Parametrized type annotations are broken for polars DataFrameModels
r-bar opened this issue · comments
Description
Pandera DataFrameModels do not support parameterized types for polars, while DataFrameSchemas do.
- I have checked that this issue has not already been reported.
- I have confirmed this bug exists on the latest version of pandera.
- (optional) I have confirmed this bug exists on the master branch of pandera.
Example
Here is an example of a working DataFrameSchema and several variations of broken DataFrameModels.
from typing import Annotated
import pandera.polars as pa
import polars as pl
from pandera.typing import Series
from pandera.errors import SchemaInitError
df = pl.DataFrame({
"id": [1, 2, 3],
"lists": [["a"], ["a", "b"], ["a", "b", "c"]],
})
# works!
schema = pa.DataFrameSchema(
columns={
"id": pa.Column(int),
"lists": pa.Column(list[str]),
}
)
schema.validate(df)
print("DataFrameSchema validation passed")
class Lists(pa.DataFrameModel):
"""Most basic, expected form given the working schema above."""
id: int
lists: list[str]
try:
Lists.validate(df)
except SchemaInitError as e:
print("\nLists validation failed")
print(e)
else:
print("\nLists validation passed")
class ListsSeries(pa.DataFrameModel):
"""Using series as a wrapper around basic data types like the id column here
will not work. Examples of this appear in the pandera documentation.
https://pandera.readthedocs.io/en/latest/dataframe_models.html#dtype-aliases
"""
id: Series[int]
lists: Series[list[str]]
try:
ListsSeries.validate(df)
except SchemaInitError as e:
print("\nListsSeries validation failed")
print(e)
else:
print("\nListsSeries validation passed")
class AlternateListsSeries(pa.DataFrameModel):
"""Demonstrating using Series as a type wrapper around only lists to avoid
the initialization error on id."""
id: int
lists: Series[list[str]]
try:
AlternateListsSeries.validate(df)
except SchemaInitError as e:
print("\nAlternateListsSeries validation failed")
print(e)
else:
print("\nAlternateListsSeries validation passed")
class ListsAnnotated(pa.DataFrameModel):
"""Parameterized form using Annotated as suggested at
https://pandera.readthedocs.io/en/latest/polars.html#nested-types
"""
id: int
lists: Series[Annotated[list, str]]
try:
ListsAnnotated.validate(df)
except TypeError as e:
print("\nListsAnnotated validation failed")
print(e)
else:
print("\nListsAnnotated validation passed")

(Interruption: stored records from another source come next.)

-- ==== Sys2Proof/Laws/Run.lean ====
section
/-! SUPPORT. Runs of several steps, taken apart. -/

namespace Sys2Proof.Machine

/-- The first step of a run. -/
theorem run_succ {s t : State} (h : step s = .next t) (k : Nat) :
    Host.Core.run Sys2Proof.core (k + 1) s = Host.Core.run Sys2Proof.core k t := by
  have hs : Sys2Proof.core.step s = .next t := h
  simp only [Host.Core.run, hs]

/-- A run that gets somewhere goes on from there. -/
theorem run_add {a : Nat} {s t : State} (h : Host.Core.run Sys2Proof.core a s = .next t) (b : Nat) :
    Host.Core.run Sys2Proof.core (a + b) s = Host.Core.run Sys2Proof.core b t := by
  induction a generalizing s with
  | zero => cases h; simp
  | succ a ih =>
    rw [Nat.succ_add]
    simp only [Host.Core.run] at h ⊢
    split at h
    · exact ih h
    all_goals cases h

end Sys2Proof.Machine
end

class ListsAnnotatedStr(pa.DataFrameModel):
"""Alternate parameterized form using Annotated as seen in the examples here:
https://pandera.readthedocs.io/en/latest/dataframe_models.html#annotated
"""
id: int
lists: Series[Annotated[list, "str"]]
try:
ListsAnnotatedStr.validate(df)
except TypeError as e:
print("\nListsAnnotatedStr validation failed")
print(e)
else:
print("\nListsAnnotatedStr validation passed")
When run with the following python / library versions:
- python==3.11.9
- polars==0.20.19
- pandera[polars]==0.19.0b1
the above script produces:
DataFrameSchema validation passed
Lists validation failed
Invalid annotation 'lists: list[str]'
ListsSeries validation failed
Invalid annotation 'id: pandera.typing.pandas.Series[int]'
AlternateListsSeries validation failed
Invalid annotation 'lists: pandera.typing.pandas.Series[list[str]]'
ListsAnnotated validation failed
Annotation 'Annotated' requires all positional arguments ['args', 'kwargs'].

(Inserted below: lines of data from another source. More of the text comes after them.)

/-! ### The calibration load -/

/-- The first `k` bytes of `b` are in the store, the last of an odd number in `BYTE_LO` (41 R149). -/
def Loaded (b : Vector Byte 24) (k : Nat) (s : State) : Prop :=
  (∀ j : Fin 12, 2 * j.val + 1 < k → s.cal[j.val]'j.isLt = (b[2 * j.val + 1]'(by omega)) ++ (b[2 * j.val]'(by omega))) ∧
  (∀ j : Fin 12, 2 * j.val + 1 = k → s.byteLo = b[2 * j.val]'(by omega))

theorem loaded_zero (b : Vector Byte 24) (s : State) : Loaded b 0 s := ⟨nofun, nofun⟩

theorem Loaded.storeCalByte {b : Vector Byte 24} {s : State} (h : Loaded b s.calIdx.val s) :
    Loaded b (s.calIdx.val + 1) (s.storeCalByte (b[s.calIdx.val]'s.calIdx.isLt)) := by
  obtain ⟨hwords, hlow⟩ := h
  rcases storeCalByte_cases (b[s.calIdx.val]'s.calIdx.isLt) s with ⟨heven, he⟩ | ⟨hodd, he⟩ <;> rw [he]
  · refine ⟨fun j hj => hwords j (by omega), fun j hj => ?_⟩
    have hk : s.calIdx.val = 2 * j.val := by omega
    simp only [hk]
  · refine ⟨fun j hj => ?_, fun j hj => by omega⟩
    have hidx : (calWordIdx s.calIdx).val = s.calIdx.val / 2 := rfl
    by_cases hlast : s.calIdx.val = 2 * j.val + 1
    · have hw : (calWordIdx s.calIdx).val = j.val := by omega
      simp only [hw, Vector.getElem_set_self, hlow j hlast.symm, hlast, u16le]
    · have hne : (calWordIdx s.calIdx).val ≠ j.val := by omega
      rw [Vector.getElem_set_ne _ _ hne]
      exact hwords j (by omega)

/-- The events of the first `k` calibration reads. -/
def calEvents (c : Config) (b : Vector Byte 24) (k : Nat) : List Event :=
  ((List.finRange 24).take k).map fun i => .rd8 (c.calBase + BitVec.ofNat 8 i.val) (.byte (b[i.val]'i.isLt))

theorem calEvents_succ (c : Config) (b : Vector Byte 24) (i : Fin 24) :
    calEvents c b (i.val + 1) = calEvents c b i.val ++ [.rd8 (calAddr c i) (.byte (b[i.val]'i.isLt))] := by
  have hi : i.val < (List.finRange 24).length := by simp
  rw [calEvents, ← List.take_append_getElem hi, List.map_append, List.getElem_finRange]
  rfl

theorem calEvents_all (c : Config) (b : Vector Byte 24) : calEvents c b 24 =
    (List.finRange 24).map fun i => .rd8 (c.calBase + BitVec.ofNat 8 i.val) (.byte (b[i.val]'i.isLt)) := by
  rw [calEvents, List.take_of_length_le (by simp)]

/-- The answers of the calibration reads from the `k`-th on. -/
def calAnswers (b : Vector Byte 24) (k : Nat) : List ChannelInput := (b.toList.drop k).map .byte

theorem calAnswers_cons (b : Vector Byte 24) (i : Fin 24) :
    calAnswers b i.val = .byte (b[i.val]'i.isLt) :: calAnswers b (i.val + 1) := by
  have hi : i.val < b.toList.length := by simp
  rw [calAnswers, List.drop_eq_getElem_cons hi, List.map_cons, Vector.getElem_toList]
  rfl

/-- The ATTACH of `s` has read the calibration bytes below `CAL_IDX` of `t`. -/
def Loading (s : State) (b : Vector Byte 24) (evs : List Event) (rest : List ChannelInput) (done : List Bool) (t : State) :
    Prop :=
  Attaching s .aCalRd (evs ++ calEvents s.cfg b t.calIdx.val) (calAnswers b t.calIdx.val ++ rest) done t ∧
  Loaded b t.calIdx.val t

section
variable {s t : State} {b : Vector Byte 24} {evs : List Event} {rest : List ChannelInput} {done : List Bool}

/-- The next calibration byte: the answer that gives it, and what storing it does to the trace, the inputs and the store. -/
theorem Loading.byteStored (h : Loading s b evs rest done t) :
    ∃ w x, t.beginStep.channelAnswer = some w ∧ readAnswer w = .byte x ∧
      Attaching s .aCalRd (evs ++ calEvents s.cfg b (t.calIdx.val + 1)) (calAnswers b (t.calIdx.val + 1) ++ rest) done
        ((t.beginStep.readDone (calAddr t.cfg t.calIdx) (.byte x)).storeCalByte x) ∧
      Loaded b (t.calIdx.val + 1) ((t.beginStep.readDone (calAddr t.cfg t.calIdx) (.byte x)).storeCalByte x) := by
  obtain ⟨hat, hloaded⟩ := h
  rw [calAnswers_cons, List.cons_append] at hat
  refine ⟨_, _, hat.answer, readAnswer_byteWord _, ?_, Loaded.storeCalByte (s := t.beginStep.readDone _ _) hloaded⟩
  rw [calEvents_succ, ← List.append_assoc, hat.cfg]
  exact (hat.transacted _).storeCalByte _

/-- A byte that is not the last. -/
theorem Loading.next (h : Loading s b evs rest done t) (hi : t.calIdx.val < 23) :
    ∃ u, step t = .next u ∧ u.calIdx.val = t.calIdx.val + 1 ∧ Loading s b evs rest done u := by
  obtain ⟨w, x, hc, ha, hstored⟩ := h.byteStored
  obtain ⟨hat, -⟩ := h
  exact ⟨_, (hat.step_eq nofun).trans (execACalRd_byte hc ha hi), rfl, hstored⟩

/-- The last byte makes the block `Ready` and ends the command. -/
theorem Loading.last (h : Loading s b evs rest done t) (hi : t.calIdx.val = 23) :
    ∃ u, step t = .next u ∧ u.calValid = true ∧ u.lifecycle = .ready ∧ u.rspStatus = .ok ∧ u.rspWarn = s.warn ∧
      Loaded b 24 u ∧
      Attaching s .idle (evs ++ calEvents s.cfg b 24 ++ [.rsp ⟨.ok, s.warn, s.readingPorts⟩]) rest done u := by
  obtain ⟨w, x, hc, ha, hstored, hloaded⟩ := h.byteStored
  obtain ⟨hat, -⟩ := h
  have ⟨_, _, _, _, _, _, hwarn, _⟩ := hstored
  have hend : calAnswers b (23 + 1) = [] := by simp [calAnswers]
  rw [hi] at hstored hloaded
  rw [hend, List.nil_append] at hstored
  exact ⟨_, (hat.step_eq nofun).trans (execACalRd_lastByte hc ha hi), rfl, rfl, rfl, hwarn, hloaded,
    Attaching.respond (t := { State.storeCalByte x _ with calValid := true, lifecycle := .ready }) hstored .ok⟩

theorem Loading.run {n : Nat} (h : Loading s b evs rest done t) (hn : t.calIdx.val + n ≤ 23) :
    ∃ u, Host.Core.run Sys2Proof.core n t = .next u ∧ u.calIdx.val = t.calIdx.val + n ∧ Loading s b evs rest done u := by
  induction n generalizing t with
  | zero => exact ⟨t, rfl, rfl, h⟩
  | succ n ih =>
    obtain ⟨u, hstep, hidx, hu⟩ := h.next (by omega)
    obtain ⟨v, hrun, hidx', hv⟩ := ih hu (by omega)
    exact ⟨v, (run_succ hstep n).trans hrun, by omega, hv⟩

/-- Twenty-four good answers load the store (41 R149, R151 step 7). -/
theorem Attaching.calibrationLoaded (h : Attaching s .aCalRd evs (b.toList.map .byte ++ rest) done t) (hi : t.calIdx = 0) :
    ∃ u, Host.Core.run Sys2Proof.core 24 t = .next u ∧
      u.calValid = true ∧ u.lifecycle = .ready ∧ u.rspStatus = .ok ∧ u.rspWarn = s.warn ∧
      Loaded b 24 u ∧
      Attaching s .idle (evs ++ calEvents s.cfg b 24 ++ [.rsp ⟨.ok, s.warn, s.readingPorts⟩]) rest done u := by
  have hstart : Loading s b evs rest done t := by
    rw [Loading, hi]
    exact ⟨by simpa [calEvents, calAnswers] using h, loaded_zero b t⟩
  obtain ⟨u, hrun, hidx, hu⟩ := hstart.run (n := 23) (by simp [hi])
  obtain ⟨v, hstep, hv⟩ := hu.last (by simp [hidx, hi])
  exact ⟨v, (run_add hrun 1).trans (run_succ hstep 0), hv⟩

end

/-! ### The whole command -/

section
variable {s : State} {b : Vector Byte 24} {ins rest : List ChannelInput} {cmds : List (Option (BitVec 2))} {done : List Bool}

/-- The state in which an `ATTACH` accepted in `s` begins (40 R121, R124). -/
def State.attachAccepted (s : State) : State :=
  { s with
    rst := s.rst.tail, rspValid := false, freeCnt := s.freeCnt + 1, cmdIn := s.cmdIn.tail, warn := 0#2, phase := .aIdRd }

theorem step_attachAccepted (hr : s.rst = []) (hp : s.phase = .idle) (hl : s.lifecycle = .unattached)
    (ho : s.outstanding = none) (hd : s.dlyReq = none) (hc : s.cmdIn = some 0b01#2 :: cmds) :
    step s = .next s.attachAccepted := by
  have hoffered : s.commandOffered = some 0b01#2 := by simp [State.commandOffered, hc]
  have hrst : s.rstNow = false := by simp [State.rstNow, hr]
  have haccept : step s = execAttach s.beginStep.takeCommand := step_offered hrst hp ho hd hoffered
  rw [haccept, execAttach_unattached (s := s.beginStep.takeCommand) hl]
  simp only [State.attachAccepted, State.beginStep, State.takeCommand, State.clearWarn]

ListsAnnotatedStr validation failed
Annotation 'Annotated' requires all positional arguments ['args', 'kwargs'].
Expected behavior
I would expect any column types that are valid to pass to DataFrameSchema's constructor to also be valid as annotations for DataFrameModel.

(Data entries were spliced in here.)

-- ==== Sys2Proof/Machine/Ops.lean ====
section
/-! DEFINITION. The shared operations over the part's tables: sparse tables, the point table's derived views, sorted lists, and the byte order of payload fields (R206). -/

namespace Sys2Proof

/-! ### Sparse tables -/

/-- The value of a key; `d` is what an unlisted key reads as. -/
def SMap.get {α : Type} (d : α) (k : Nat) : SMap α → α
  | [] => d
  | (j, v) :: m => if j = k then v else SMap.get d k m

/-- Remove a key. -/
def SMap.erase {α : Type} (k : Nat) (m : SMap α) : SMap α := m.filter fun e => e.1 != k

/-- Insert a pair at its place, before the first greater key; the key is not in the table. -/
def SMap.insert {α : Type} (k : Nat) (v : α) : SMap α → SMap α
  | [] => [(k, v)]
  | (j, w) :: m => if k < j then (k, v) :: (j, w) :: m else (j, w) :: SMap.insert k v m

/-- Write a key. Writing the default removes the entry, so that equal tables are equal data. -/
def SMap.set {α : Type} [DecidableEq α] (d : α) (k : Nat) (v : α) (m : SMap α) : SMap α :=
  if v = d then m.erase k else (m.erase k).insert k v

/-- Write several keys with one value. -/
def SMap.setAll {α : Type} [DecidableEq α] (d : α) (ks : List Nat) (v : α) (m : SMap α) : SMap α :=
  ks.foldl (fun m k => m.set d k v) m

/-- The canonical form: keys strictly rising, no entry equal to the default. -/
abbrev SMap.wf {α : Type} [DecidableEq α] (d : α) (m : SMap α) : Prop :=
  (m.map Prod.fst).Pairwise (· < ·) ∧ ∀ e ∈ m, e.2 ≠ d

namespace Machine

/-! ### Lists kept ascending without repeats -/

/-- Insert into an ascending list; a number already there is not listed twice. -/
def insertAsc (x : Nat) : List Nat → List Nat
  | [] => [x]
  | y :: ys => if x < y then x :: y :: ys else if x = y then y :: ys else y :: insertAsc x ys

/-- The numbers of a list in ascending order, each once. -/
def sortAsc (xs : List Nat) : List Nat := xs.foldl (fun acc x => insertAsc x acc) []

/-! ### Bytes (R206: little-endian) -/

/-- A one-byte field. -/
def le8 (n : Nat) : List Byte := [BitVec.ofNat 8 n]

/-- A two-byte field, low byte first. -/
def le16 (n : Nat) : List Byte := [BitVec.ofNat 8 n, BitVec.ofNat 8 (n / 256)]

/-- A four-byte field, low byte first. -/
def le32 (n : Nat) : List Byte :=
  [BitVec.ofNat 8 n, BitVec.ofNat 8 (n / 256), BitVec.ofNat 8 (n / 65536), BitVec.ofNat 8 (n / 16777216)]

/-- A two-byte field's number. -/
def of16 (lo hi : Byte) : Word16 := BitVec.ofNat 16 (lo.toNat + 256 * hi.toNat)

/-- A four-byte field's number. -/
def of32 (b0 b1 b2 b3 : Byte) : Word32 :=
  BitVec.ofNat 32 (b0.toNat + 256 * b1.toNat + 65536 * b2.toNat + 16777216 * b3.toNat)

/-- The characters of a text, as bytes. -/
def ascii (s : String) : List Byte := s.toList.map fun c => BitVec.ofNat 8 c.toNat

/-- Clamp to the nearest limit. -/
def clamp (lo hi n : Nat) : Nat := max lo (min hi n)

/-- Clamp a signed number to the nearest limit. -/
def clampInt (lo hi n : Int) : Int := max lo (min hi n)

/-! ### The point table (R5 to R8) -/

/-- The card table entry of a slot (R1). -/
def State.card (s : State) (slot : Nat) : Card := s.mxc.cards.get .absent slot

/-- The slot of a point (R5). -/
def slotOf (p : Nat) : Nat := p / Config.channels

/-- The points of a card (R5). -/
def cardPoints (slot : Nat) : List Nat := (List.range Config.channels).map fun c => slot * Config.channels + c

def Card.isPresent : Card → Bool
  | .present _ => true
  | _ => false

def Card.isLost : Card → Bool
  | .lost _ => true
  | _ => false

def Card.isAbsent : Card → Bool
  | .absent => true
  | _ => false

/-- The descriptor of a PRESENT or LOST card (R1). -/
def Card.desc : Card → Option Desc
  | .absent => none
  | .present d => some d
  | .lost d => some d

/-- A point is present when its slot is PRESENT or LOST (R5). -/
def State.present (s : State) (p : Nat) : Bool := !(s.card (slotOf p)).isAbsent

/-- The recorded connection of a point (R6). -/
def State.conn (s : State) (p : Nat) : Conn := s.mxc.conn.get .opn p

/-- The quarantine of a point (R7). -/
def State.quar (s : State) (p : Nat) : Quar := s.mxc.quar.get .none p

/-- Present and unquarantined (R110, R141). -/
def State.usable (s : State) (p : Nat) : Bool := s.present p && s.quar p == .none

/-- Every point of a PRESENT or LOST card, ascending. -/
def State.presentPoints (s : State) : List Nat :=
  s.mxc.cards.flatMap fun e => if e.2.isAbsent then [] else cardPoints e.1

/-- Slots in state PRESENT, ascending. -/
def State.presentSlots (s : State) : List Nat := (s.mxc.cards.filter fun e => e.2.isPresent).map Prod.fst

/-- Slots in state LOST, ascending (R25). -/
def State.lostSlots (s : State) : List Nat := (s.mxc.cards.filter fun e => e.2.isLost).map Prod.fst

/-- The rating limit: the lowest voltage rating among PRESENT cards, none when no card is PRESENT (R89). -/
def State.ratingLimit (s : State) : Option Nat :=
  s.mxc.cards.foldl (fun acc e => match e.2 with
    | .present d => some (match acc with
      | none => d.rating
      | some r => min r d.rating)
    | _ => acc) none

/-- Operate or release time in milliseconds: code 0 stands for 16 ms (R1, R3). -/
def relayTime (code : BitVec 4) : Nat := if code = 0 then 16 else code.toNat

/-- The lead value of a point (R76). -/
def State.lead (s : State) (p : Nat) : Nat := s.nst.leads.get 0 p

/-- The members of a net, ascending; none when it is undefined (R67). -/
def State.members (s : State) (id : Nat) : List Nat := s.nst.nets.get [] id

/-- The net field of a point: the net that lists it, 0 for an orphan (R67). -/
def State.netOf (s : State) (p : Nat) : Nat :=
  match s.nst.nets.find? fun e => e.2.contains p with
  | some e => e.1
  | none => 0

/-- Testable: two or more members (R74). -/
def State.testable (s : State) (id : Nat) : Bool := 2 ≤ (s.members id).length

/-- The testable nets from first to last, ascending (R109, R140). -/
def State.testableIn (s : State) (first last : Nat) : List Nat :=
  (s.nst.nets.filter fun e => first ≤ e.1 && e.1 ≤ last && 2 ≤ e.2.length).map Prod.fst

/-- The points that should be isolated from net `j`: usable, and of a testable net with a higher id, of a single-member
net, or orphans (R118, R140); ascending. -/
def State.candidates (s : State) (j : Nat) : List Nat :=
  s.presentPoints.filter fun p => s.quar p == .none &&
    (let k := s.netOf p; k == 0 || !(s.testable k) || j < k)

/-- The orphans above point `p` that are usable, ascending (R82). -/
def State.learnCandidates (s : State) (p : Nat) : List Nat :=
  s.presentPoints.filter fun q => p < q && s.quar q == .none && s.netOf q == 0

/-- A run is active while the run controller is RUNNING, HELD or ENDING (R93). -/
def State.active (s : State) : Bool :=
  s.rnc.state == .running || s.rnc.state == .held || s.rnc.state == .ending

/-- A run in RUNNING or HELD that has not taken its end cause (R93, R101). -/
def State.live (s : State) : Bool :=
  (s.rnc.state == .running || s.rnc.state == .held) && s.rnc.verdict == .none

/-- The matrix is marked moving: from the precondition's end to the settled event (R13). -/
def State.moving (s : State) : Bool :=
  match s.mxc.batch with
  | some b => b.phase != .busWait
  | none => false

/-- The HV source is enabled in RAMP and DWELL (R129). -/
def Hvc.sourceOn (h : Hvc) : Bool := h.state == .ramp || h.state == .dwell

/-- The discharge path is engaged in OFF and DISCHARGE (R129). -/
def Hvc.pathEngaged (h : Hvc) : Bool := !h.sourceOn

/-- The source gate is open exactly while a sample window exists (R29). -/
def Msu.gateOpen (m : Msu) : Bool := m.window.isSome

end Machine

end Sys2Proof
end

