-- ==== Sys2Proof/Machine/HostLine.lean ====
section
/-! DEFINITION. The commands of the host line. -/

namespace Sys2Proof.Machine

/-- RECEIVED_BYTE (R196). -/
def execReceivedByte (b : Byte) (s : State) : Host.Outcome State Fault Refusal := command (receive b) s

/-- INTER_BYTE_GAP_TIMEOUT (R196). -/
def execInterByteGapTimeout (s : State) : Host.Outcome State Fault Refusal := command byteGap s

/-- FRAME_SENT (R199). -/
def execFrameSent (s : State) : Host.Outcome State Fault Refusal := command frameGone s

/-- LINK_WATCHDOG_EXPIRY (R202, R151, R103). -/
def execLinkWatchdogExpiry (s : State) : Host.Outcome State Fault Refusal := command watchdogOut s

end Sys2Proof.Machine
end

Desktop (please complete the following information):
- OS: MacOS 14.4.1 (M2 Max)
- Browser: Chrome
- Version: 0.19.0b1
Thanks for reporting this @r-bar FYI Series[Type]
annotations is currently not supported in the polars API, see #1588 and ongoing discussion here: #1594.
Looking into this, planning on supporting:
class Lists(pa.DataFrameModel):
"""Most basic, expected form given the working schema above."""
id: int
lists: list[str]